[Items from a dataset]
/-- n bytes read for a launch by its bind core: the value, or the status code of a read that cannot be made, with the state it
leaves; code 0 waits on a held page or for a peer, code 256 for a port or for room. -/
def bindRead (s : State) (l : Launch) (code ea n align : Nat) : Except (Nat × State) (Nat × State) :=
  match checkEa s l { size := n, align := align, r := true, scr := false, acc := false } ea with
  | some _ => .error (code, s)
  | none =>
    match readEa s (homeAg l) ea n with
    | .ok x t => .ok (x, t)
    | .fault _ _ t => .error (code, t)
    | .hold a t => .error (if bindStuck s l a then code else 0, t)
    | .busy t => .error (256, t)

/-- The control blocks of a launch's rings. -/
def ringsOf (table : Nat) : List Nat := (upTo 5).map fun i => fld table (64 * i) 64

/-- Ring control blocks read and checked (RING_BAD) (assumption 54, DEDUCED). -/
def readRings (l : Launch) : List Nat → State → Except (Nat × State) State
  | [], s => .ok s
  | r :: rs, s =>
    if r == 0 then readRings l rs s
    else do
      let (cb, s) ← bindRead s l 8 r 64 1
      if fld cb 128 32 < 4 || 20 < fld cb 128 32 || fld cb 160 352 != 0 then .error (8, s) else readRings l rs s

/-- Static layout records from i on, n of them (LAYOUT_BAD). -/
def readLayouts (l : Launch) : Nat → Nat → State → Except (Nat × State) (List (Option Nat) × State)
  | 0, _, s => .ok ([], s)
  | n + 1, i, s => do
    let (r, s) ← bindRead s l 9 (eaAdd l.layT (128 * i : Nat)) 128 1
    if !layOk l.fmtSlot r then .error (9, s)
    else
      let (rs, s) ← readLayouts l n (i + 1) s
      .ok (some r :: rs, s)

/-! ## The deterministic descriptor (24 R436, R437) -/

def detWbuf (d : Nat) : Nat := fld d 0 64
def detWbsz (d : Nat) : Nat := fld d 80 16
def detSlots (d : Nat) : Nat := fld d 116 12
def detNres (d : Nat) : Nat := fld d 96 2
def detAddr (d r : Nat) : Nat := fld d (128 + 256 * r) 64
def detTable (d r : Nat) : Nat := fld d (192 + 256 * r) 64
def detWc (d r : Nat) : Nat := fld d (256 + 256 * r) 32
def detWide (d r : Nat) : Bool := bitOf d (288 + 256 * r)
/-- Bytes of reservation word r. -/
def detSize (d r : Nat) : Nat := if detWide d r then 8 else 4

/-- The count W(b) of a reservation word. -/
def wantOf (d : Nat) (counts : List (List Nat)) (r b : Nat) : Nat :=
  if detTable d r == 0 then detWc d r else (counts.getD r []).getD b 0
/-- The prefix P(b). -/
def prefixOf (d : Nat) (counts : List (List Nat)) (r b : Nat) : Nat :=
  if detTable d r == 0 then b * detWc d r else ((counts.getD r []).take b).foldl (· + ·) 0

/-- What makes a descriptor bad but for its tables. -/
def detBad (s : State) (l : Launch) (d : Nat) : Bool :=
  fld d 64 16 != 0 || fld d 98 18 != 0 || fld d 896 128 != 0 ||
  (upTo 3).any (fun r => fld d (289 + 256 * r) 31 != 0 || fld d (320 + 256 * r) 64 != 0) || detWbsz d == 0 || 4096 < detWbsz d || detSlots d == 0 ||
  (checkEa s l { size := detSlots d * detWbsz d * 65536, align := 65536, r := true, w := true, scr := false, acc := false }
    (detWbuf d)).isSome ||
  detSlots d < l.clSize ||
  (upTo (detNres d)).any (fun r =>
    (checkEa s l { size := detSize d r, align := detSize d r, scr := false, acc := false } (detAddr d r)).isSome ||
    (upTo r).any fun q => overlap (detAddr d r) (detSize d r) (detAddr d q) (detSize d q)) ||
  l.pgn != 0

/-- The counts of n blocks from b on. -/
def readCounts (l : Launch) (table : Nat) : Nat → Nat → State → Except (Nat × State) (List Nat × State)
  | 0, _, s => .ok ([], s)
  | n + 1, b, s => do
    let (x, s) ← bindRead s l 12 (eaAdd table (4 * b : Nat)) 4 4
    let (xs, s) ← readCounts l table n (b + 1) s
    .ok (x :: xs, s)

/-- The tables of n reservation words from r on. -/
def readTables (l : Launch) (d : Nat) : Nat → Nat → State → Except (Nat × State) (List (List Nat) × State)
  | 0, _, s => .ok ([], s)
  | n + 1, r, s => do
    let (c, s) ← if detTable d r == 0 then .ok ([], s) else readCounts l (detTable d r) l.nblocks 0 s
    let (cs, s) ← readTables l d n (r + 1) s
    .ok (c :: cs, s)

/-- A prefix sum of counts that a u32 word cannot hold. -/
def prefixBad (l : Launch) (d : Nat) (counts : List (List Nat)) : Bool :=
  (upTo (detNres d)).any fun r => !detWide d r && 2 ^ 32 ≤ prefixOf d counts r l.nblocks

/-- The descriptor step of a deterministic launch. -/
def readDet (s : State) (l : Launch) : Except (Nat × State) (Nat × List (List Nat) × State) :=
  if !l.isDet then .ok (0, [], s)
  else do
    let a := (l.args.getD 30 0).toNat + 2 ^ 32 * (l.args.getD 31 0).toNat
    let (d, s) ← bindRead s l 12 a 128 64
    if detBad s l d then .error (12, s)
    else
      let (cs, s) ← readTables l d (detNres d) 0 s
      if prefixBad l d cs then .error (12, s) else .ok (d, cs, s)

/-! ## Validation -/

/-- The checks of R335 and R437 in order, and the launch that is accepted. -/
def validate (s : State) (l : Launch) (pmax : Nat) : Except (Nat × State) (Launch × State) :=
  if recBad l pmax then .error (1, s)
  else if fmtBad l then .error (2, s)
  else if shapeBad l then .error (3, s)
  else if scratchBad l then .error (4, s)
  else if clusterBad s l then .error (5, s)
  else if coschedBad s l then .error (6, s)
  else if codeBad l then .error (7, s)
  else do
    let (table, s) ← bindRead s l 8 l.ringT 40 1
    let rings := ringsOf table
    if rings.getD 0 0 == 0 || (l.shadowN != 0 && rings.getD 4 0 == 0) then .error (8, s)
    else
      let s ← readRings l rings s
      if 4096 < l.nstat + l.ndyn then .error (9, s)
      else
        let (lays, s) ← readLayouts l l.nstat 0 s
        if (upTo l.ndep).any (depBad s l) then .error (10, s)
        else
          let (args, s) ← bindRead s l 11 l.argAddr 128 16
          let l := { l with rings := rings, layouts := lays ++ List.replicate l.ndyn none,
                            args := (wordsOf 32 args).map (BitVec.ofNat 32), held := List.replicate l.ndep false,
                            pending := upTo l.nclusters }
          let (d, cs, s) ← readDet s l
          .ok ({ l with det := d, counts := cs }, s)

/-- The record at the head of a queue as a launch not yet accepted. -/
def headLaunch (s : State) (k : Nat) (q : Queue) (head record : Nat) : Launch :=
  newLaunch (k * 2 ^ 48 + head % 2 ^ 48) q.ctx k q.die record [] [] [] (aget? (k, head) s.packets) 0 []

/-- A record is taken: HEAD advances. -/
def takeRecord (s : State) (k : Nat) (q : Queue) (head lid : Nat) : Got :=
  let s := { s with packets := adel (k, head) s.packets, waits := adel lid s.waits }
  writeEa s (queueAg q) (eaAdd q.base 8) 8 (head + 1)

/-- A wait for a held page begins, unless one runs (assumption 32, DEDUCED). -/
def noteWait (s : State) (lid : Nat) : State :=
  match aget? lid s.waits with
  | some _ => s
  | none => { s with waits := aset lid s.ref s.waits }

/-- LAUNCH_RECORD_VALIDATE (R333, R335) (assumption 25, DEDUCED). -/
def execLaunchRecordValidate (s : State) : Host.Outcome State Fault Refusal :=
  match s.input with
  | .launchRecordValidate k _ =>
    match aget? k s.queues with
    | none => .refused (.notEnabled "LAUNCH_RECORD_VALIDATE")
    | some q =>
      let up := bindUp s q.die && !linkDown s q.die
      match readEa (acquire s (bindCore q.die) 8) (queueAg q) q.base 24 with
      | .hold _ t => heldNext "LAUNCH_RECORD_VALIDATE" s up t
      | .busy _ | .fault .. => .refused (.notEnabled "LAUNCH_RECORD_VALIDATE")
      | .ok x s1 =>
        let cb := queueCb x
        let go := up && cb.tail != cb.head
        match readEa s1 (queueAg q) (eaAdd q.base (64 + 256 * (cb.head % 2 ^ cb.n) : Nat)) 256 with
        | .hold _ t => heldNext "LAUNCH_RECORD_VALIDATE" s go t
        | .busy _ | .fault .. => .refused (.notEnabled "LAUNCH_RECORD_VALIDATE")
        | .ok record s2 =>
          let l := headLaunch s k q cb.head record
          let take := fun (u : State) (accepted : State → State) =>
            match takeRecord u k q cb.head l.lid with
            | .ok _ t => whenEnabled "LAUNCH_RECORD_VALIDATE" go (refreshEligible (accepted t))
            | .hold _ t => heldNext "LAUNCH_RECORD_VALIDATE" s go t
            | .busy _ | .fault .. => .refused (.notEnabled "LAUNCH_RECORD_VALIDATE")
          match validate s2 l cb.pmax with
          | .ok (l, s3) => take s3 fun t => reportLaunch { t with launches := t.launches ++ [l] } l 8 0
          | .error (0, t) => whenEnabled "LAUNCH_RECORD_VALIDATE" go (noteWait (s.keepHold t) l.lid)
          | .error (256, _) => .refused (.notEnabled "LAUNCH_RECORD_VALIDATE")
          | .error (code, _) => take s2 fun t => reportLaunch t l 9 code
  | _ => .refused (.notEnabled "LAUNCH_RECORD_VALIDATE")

» **Assignment**:
Given the records above, return exactly the lines starting at the line containing "reservation word. -/" and ending at the line containing "from r on. -/", including both.

» **Output below**:
/-- The count W(b) of a reservation word. -/
def wantOf (d : Nat) (counts : List (List Nat)) (r b : Nat) : Nat :=
  if detTable d r == 0 then detWc d r else (counts.getD r []).getD b 0
/-- The prefix P(b). -/
def prefixOf (d : Nat) (counts : List (List Nat)) (r b : Nat) : Nat :=
  if detTable d r == 0 then b * detWc d r else ((counts.getD r []).take b).foldl (· + ·) 0

/-- What makes a descriptor bad but for its tables. -/
def detBad (s : State) (l : Launch) (d : Nat) : Bool :=
  fld d 64 16 != 0 || fld d 98 18 != 0 || fld d 896 128 != 0 ||
  (upTo 3).any (fun r => fld d (289 + 256 * r) 31 != 0 || fld d (320 + 256 * r) 64 != 0) || detWbsz d == 0 || 4096 < detWbsz d || detSlots d == 0 ||
  (checkEa s l { size := detSlots d * detWbsz d * 65536, align := 65536, r := true, w := true, scr := false, acc := false }
    (detWbuf d)).isSome ||
  detSlots d < l.clSize ||
  (upTo (detNres d)).any (fun r =>
    (checkEa s l { size := detSize d r, align := detSize d r, scr := false, acc := false } (detAddr d r)).isSome ||
    (upTo r).any fun q => overlap (detAddr d r) (detSize d r) (detAddr d q) (detSize d q)) ||
  l.pgn != 0

/-- The counts of n blocks from b on. -/
def readCounts (l : Launch) (table : Nat) : Nat → Nat → State → Except (Nat × State) (List Nat × State)
  | 0, _, s => .ok ([], s)
  | n + 1, b, s => do
    let (x, s) ← bindRead s l 12 (eaAdd table (4 * b : Nat)) 4 4
    let (xs, s) ← readCounts l table n (b + 1) s
    .ok (x :: xs, s)

/-- The tables of n reservation words from r on. -/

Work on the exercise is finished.